## Collected data entries
-.-.-

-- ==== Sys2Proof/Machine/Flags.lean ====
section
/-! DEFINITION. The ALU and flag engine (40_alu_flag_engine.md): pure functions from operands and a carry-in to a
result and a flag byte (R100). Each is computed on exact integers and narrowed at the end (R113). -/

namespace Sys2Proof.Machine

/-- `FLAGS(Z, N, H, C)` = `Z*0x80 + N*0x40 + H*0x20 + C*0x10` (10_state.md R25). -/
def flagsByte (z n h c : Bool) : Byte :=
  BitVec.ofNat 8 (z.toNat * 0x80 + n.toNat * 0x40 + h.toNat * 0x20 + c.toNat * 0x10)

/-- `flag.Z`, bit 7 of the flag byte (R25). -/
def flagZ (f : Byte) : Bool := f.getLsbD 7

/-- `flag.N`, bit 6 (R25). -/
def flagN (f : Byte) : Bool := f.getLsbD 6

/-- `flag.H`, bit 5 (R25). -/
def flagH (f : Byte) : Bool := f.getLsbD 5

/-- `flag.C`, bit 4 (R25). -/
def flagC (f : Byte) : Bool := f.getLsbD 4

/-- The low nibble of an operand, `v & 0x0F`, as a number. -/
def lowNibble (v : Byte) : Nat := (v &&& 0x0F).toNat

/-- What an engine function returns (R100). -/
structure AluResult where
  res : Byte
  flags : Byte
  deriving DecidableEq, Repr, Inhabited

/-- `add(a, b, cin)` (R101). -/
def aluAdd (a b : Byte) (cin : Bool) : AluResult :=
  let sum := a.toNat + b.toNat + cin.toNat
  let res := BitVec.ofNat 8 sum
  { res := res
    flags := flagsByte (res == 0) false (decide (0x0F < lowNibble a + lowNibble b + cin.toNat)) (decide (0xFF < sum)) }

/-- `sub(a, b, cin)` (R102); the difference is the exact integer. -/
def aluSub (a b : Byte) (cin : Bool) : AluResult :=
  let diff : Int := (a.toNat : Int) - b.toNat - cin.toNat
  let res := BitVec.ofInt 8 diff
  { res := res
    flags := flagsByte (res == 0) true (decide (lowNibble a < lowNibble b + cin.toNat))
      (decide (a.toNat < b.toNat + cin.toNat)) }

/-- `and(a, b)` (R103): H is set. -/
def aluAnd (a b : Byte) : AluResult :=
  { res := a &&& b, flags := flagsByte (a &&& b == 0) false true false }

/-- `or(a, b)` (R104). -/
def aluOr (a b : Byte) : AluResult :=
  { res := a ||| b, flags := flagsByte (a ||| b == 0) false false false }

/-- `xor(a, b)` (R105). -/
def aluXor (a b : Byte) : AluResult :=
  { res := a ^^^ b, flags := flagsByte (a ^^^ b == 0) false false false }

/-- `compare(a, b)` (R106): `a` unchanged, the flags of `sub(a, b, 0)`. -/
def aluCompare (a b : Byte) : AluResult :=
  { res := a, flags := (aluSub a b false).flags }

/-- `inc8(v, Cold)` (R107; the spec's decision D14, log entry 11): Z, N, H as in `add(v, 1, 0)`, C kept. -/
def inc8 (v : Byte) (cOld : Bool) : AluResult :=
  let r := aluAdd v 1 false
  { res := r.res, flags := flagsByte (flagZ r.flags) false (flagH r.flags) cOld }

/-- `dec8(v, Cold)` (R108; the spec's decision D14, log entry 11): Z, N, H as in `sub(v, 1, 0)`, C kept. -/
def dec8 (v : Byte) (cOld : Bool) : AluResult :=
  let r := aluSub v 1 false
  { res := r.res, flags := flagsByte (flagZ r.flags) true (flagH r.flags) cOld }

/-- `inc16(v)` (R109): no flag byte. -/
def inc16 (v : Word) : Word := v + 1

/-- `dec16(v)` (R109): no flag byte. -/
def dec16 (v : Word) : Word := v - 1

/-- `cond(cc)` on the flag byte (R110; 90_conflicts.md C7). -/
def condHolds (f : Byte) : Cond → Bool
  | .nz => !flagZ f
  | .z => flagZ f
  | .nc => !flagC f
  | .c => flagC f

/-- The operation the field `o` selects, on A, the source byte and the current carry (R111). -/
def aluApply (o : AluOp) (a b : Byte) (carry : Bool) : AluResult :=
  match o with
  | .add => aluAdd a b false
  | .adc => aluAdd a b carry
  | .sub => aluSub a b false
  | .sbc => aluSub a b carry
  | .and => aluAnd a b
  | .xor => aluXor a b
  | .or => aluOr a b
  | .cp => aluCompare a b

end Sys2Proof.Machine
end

-.-.-

Look for the line that contains "unchanged, the flags" in the entries above. Set it down, along with all later lines, exactly as written.

/-- `compare(a, b)` (R106): `a` unchanged, the flags of `sub(a, b, 0)`. -/
def aluCompare (a b : Byte) : AluResult :=
  { res := a, flags := (aluSub a b false).flags }

/-- `inc8(v, Cold)` (R107; the spec's decision D14, log entry 11): Z, N, H as in `add(v, 1, 0)`, C kept. -/
def inc8 (v : Byte) (cOld : Bool) : AluResult :=
  let r := aluAdd v 1 false
  { res := r.res, flags := flagsByte (flagZ r.flags) false (flagH r.flags) cOld }

/-- `dec8(v, Cold)` (R108; the spec's decision D14, log entry 11): Z, N, H as in `sub(v, 1, 0)`, C kept. -/
def dec8 (v : Byte) (cOld : Bool) : AluResult :=
  let r := aluSub v 1 false
  { res := r.res, flags := flagsByte (flagZ r.flags) true (flagH r.flags) cOld }

/-- `inc16(v)` (R109): no flag byte. -/
def inc16 (v : Word) : Word := v + 1

/-- `dec16(v)` (R109): no flag byte. -/
def dec16 (v : Word) : Word := v - 1

/-- `cond(cc)` on the flag byte (R110; 90_conflicts.md C7). -/
def condHolds (f : Byte) : Cond → Bool
  | .nz => !flagZ f
  | .z => flagZ f
  | .nc => !flagC f
  | .c => flagC f

/-- The operation the field `o` selects, on A, the source byte and the current carry (R111). -/
def aluApply (o : AluOp) (a b : Byte) (carry : Bool) : AluResult :=
  match o with
  | .add => aluAdd a b false
  | .adc => aluAdd a b carry
  | .sub => aluSub a b false
  | .sbc => aluSub a b carry
  | .and => aluAnd a b
  | .xor => aluXor a b
  | .or => aluOr a b
  | .cp => aluCompare a b

end Sys2Proof.Machine
end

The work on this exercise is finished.